Below are the entries; return every line among them that holds the word "since".

[Stored records]

************

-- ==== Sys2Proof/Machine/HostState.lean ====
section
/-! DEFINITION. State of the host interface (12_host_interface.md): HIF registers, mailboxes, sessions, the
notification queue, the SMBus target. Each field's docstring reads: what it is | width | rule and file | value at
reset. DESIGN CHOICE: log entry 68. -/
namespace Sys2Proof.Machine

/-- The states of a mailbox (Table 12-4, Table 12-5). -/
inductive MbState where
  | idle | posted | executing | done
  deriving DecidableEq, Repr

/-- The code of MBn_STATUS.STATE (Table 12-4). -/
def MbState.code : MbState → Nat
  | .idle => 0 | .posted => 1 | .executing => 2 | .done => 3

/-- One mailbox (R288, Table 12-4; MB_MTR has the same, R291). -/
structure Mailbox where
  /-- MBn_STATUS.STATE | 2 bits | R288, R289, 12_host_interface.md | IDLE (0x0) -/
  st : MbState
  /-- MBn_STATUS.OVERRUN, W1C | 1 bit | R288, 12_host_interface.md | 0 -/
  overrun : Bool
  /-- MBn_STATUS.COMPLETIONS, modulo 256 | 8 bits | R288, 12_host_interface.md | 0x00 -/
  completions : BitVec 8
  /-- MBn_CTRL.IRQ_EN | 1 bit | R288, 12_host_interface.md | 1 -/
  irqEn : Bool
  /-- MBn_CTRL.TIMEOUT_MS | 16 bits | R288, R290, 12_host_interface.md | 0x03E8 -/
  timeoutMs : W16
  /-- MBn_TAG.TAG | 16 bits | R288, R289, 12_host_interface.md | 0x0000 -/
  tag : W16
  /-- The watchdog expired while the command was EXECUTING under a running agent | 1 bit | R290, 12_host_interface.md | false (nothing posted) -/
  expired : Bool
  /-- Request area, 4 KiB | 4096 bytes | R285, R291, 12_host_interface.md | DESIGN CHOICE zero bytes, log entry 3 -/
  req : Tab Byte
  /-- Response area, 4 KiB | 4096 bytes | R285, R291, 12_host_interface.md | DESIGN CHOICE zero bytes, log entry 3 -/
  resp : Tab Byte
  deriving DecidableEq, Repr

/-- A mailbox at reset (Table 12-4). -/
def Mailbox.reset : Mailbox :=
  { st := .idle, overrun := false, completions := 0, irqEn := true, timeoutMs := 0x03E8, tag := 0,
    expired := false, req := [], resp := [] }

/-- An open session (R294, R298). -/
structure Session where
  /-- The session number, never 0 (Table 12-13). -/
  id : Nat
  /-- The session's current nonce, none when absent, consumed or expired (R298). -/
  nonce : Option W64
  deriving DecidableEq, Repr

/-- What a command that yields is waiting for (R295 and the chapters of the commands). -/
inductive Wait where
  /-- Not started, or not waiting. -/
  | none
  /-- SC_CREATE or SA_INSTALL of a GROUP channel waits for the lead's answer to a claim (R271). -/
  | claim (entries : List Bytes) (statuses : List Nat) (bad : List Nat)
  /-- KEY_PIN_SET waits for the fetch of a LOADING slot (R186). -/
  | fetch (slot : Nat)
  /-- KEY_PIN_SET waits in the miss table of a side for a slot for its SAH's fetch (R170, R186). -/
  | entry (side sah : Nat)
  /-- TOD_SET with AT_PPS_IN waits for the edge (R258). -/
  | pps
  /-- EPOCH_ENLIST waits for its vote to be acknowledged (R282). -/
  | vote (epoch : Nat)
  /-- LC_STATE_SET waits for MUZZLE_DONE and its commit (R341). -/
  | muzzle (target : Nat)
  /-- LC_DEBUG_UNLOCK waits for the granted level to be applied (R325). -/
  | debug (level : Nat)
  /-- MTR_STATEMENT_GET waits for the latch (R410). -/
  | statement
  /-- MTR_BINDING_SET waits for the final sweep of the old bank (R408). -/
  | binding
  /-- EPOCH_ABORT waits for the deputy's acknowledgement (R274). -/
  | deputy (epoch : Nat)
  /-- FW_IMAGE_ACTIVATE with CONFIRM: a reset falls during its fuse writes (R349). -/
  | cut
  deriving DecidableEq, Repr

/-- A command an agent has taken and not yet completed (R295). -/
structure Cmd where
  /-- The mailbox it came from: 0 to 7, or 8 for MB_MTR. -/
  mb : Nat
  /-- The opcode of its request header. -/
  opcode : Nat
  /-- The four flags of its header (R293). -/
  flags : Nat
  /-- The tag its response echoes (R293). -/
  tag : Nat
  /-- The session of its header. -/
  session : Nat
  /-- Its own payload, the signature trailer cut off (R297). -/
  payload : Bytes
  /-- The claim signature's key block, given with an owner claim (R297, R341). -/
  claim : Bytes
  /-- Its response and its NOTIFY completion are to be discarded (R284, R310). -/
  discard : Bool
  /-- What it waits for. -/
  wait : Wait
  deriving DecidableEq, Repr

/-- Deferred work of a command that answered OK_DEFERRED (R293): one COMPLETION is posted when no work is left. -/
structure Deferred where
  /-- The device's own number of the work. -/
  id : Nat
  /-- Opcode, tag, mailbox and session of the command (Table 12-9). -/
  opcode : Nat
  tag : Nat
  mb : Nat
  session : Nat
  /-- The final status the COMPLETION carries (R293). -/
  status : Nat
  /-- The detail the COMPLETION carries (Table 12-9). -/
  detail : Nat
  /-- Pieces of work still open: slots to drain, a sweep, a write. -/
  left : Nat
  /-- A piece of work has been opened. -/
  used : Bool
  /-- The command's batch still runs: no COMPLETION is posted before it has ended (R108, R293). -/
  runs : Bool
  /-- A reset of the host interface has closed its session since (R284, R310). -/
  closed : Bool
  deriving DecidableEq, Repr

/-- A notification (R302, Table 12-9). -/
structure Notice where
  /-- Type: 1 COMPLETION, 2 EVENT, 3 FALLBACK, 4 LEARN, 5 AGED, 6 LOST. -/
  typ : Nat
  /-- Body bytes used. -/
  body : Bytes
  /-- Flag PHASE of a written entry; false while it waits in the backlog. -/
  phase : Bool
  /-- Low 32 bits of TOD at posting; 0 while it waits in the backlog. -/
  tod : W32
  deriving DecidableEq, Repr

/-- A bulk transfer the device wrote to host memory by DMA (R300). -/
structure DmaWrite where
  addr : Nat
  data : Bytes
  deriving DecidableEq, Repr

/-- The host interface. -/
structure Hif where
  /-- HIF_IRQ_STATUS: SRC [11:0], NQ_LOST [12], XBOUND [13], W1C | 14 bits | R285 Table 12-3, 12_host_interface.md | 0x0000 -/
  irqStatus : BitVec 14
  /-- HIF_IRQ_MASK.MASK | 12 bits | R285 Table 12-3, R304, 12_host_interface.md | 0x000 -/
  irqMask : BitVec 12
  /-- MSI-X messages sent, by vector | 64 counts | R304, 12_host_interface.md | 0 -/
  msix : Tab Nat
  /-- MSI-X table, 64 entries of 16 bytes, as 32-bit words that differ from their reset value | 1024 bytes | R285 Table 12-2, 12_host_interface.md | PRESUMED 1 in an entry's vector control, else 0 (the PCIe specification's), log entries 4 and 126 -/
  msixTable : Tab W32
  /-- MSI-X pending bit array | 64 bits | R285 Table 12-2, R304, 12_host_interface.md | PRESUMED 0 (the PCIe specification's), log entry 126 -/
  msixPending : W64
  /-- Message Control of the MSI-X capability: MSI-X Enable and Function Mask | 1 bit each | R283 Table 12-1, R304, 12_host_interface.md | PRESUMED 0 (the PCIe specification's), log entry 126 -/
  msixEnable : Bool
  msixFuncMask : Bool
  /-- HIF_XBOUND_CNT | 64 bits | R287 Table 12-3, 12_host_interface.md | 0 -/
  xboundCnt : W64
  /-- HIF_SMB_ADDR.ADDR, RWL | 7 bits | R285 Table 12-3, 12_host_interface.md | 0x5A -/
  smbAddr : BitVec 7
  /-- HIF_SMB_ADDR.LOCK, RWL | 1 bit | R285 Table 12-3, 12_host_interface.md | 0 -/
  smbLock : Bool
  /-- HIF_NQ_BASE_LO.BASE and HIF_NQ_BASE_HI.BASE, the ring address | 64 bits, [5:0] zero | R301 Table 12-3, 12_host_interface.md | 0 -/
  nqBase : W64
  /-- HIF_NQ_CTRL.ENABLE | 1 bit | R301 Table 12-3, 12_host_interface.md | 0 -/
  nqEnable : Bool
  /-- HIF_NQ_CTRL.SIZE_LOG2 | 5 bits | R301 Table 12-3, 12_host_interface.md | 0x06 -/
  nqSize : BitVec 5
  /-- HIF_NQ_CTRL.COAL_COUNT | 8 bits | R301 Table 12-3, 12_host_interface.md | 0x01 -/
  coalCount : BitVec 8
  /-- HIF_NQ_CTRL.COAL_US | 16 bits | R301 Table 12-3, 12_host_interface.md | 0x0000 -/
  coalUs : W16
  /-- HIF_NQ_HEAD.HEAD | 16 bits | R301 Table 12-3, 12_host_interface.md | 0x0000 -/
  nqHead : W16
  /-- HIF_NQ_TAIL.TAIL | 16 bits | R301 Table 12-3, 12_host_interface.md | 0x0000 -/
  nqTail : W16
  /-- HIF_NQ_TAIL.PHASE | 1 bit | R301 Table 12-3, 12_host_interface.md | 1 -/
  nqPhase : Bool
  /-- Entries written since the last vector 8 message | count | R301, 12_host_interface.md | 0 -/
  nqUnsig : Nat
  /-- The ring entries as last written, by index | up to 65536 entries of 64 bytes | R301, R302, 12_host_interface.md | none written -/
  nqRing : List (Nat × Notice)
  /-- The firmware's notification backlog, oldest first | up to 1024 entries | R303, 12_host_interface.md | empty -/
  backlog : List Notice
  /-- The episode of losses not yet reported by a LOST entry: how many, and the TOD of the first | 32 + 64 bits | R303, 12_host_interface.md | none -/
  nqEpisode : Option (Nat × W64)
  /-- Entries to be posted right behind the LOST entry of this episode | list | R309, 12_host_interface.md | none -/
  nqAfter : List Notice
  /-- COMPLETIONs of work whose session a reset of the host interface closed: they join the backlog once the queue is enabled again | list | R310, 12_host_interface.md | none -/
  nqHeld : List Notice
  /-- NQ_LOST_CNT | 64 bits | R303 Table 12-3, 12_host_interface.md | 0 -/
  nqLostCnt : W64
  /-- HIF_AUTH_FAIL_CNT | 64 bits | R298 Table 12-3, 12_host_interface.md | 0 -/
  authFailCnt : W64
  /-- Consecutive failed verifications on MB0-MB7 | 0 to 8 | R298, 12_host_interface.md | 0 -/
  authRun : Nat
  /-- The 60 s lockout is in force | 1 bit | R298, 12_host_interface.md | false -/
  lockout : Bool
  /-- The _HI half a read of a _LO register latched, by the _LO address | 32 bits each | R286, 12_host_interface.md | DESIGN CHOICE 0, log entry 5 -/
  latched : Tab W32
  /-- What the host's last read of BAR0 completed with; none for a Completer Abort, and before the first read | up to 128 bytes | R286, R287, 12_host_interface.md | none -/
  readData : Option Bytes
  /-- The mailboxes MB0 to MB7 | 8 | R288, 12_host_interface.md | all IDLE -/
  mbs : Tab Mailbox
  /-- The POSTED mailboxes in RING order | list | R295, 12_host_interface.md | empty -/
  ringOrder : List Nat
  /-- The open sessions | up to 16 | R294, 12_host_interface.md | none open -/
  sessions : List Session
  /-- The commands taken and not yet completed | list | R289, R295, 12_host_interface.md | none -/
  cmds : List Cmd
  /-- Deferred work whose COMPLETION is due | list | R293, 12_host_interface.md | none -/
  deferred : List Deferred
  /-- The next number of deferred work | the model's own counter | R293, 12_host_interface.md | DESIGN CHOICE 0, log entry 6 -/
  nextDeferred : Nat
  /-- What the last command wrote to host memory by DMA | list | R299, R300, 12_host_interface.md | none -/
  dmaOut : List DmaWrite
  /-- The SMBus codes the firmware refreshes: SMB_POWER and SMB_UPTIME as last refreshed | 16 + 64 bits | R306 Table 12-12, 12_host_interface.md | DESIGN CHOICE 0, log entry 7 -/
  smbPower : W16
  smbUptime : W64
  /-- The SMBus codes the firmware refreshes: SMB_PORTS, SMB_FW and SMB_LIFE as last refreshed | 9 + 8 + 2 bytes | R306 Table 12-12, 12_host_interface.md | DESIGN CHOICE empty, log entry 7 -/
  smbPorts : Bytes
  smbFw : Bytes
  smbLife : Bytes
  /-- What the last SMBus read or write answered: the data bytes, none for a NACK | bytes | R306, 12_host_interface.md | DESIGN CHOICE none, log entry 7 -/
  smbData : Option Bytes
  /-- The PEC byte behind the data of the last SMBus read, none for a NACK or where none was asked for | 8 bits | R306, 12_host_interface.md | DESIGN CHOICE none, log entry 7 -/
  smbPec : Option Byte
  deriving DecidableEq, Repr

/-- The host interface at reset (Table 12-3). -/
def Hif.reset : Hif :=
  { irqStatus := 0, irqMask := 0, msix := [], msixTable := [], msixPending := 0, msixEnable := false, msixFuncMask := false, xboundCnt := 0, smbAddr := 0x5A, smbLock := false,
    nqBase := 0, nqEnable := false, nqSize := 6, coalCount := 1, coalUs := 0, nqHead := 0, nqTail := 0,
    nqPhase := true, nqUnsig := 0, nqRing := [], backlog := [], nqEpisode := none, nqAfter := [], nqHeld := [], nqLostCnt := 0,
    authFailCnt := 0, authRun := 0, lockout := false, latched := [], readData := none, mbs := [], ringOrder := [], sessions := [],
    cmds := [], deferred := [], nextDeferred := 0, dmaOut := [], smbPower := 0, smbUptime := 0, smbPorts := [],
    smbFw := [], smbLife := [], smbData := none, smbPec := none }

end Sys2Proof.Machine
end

************

**SOLUTION TO THIS EXERCISE**
  /-- A reset of the host interface has closed its session since (R284, R310). -/
  /-- Entries written since the last vector 8 message | count | R301, 12_host_interface.md | 0 -/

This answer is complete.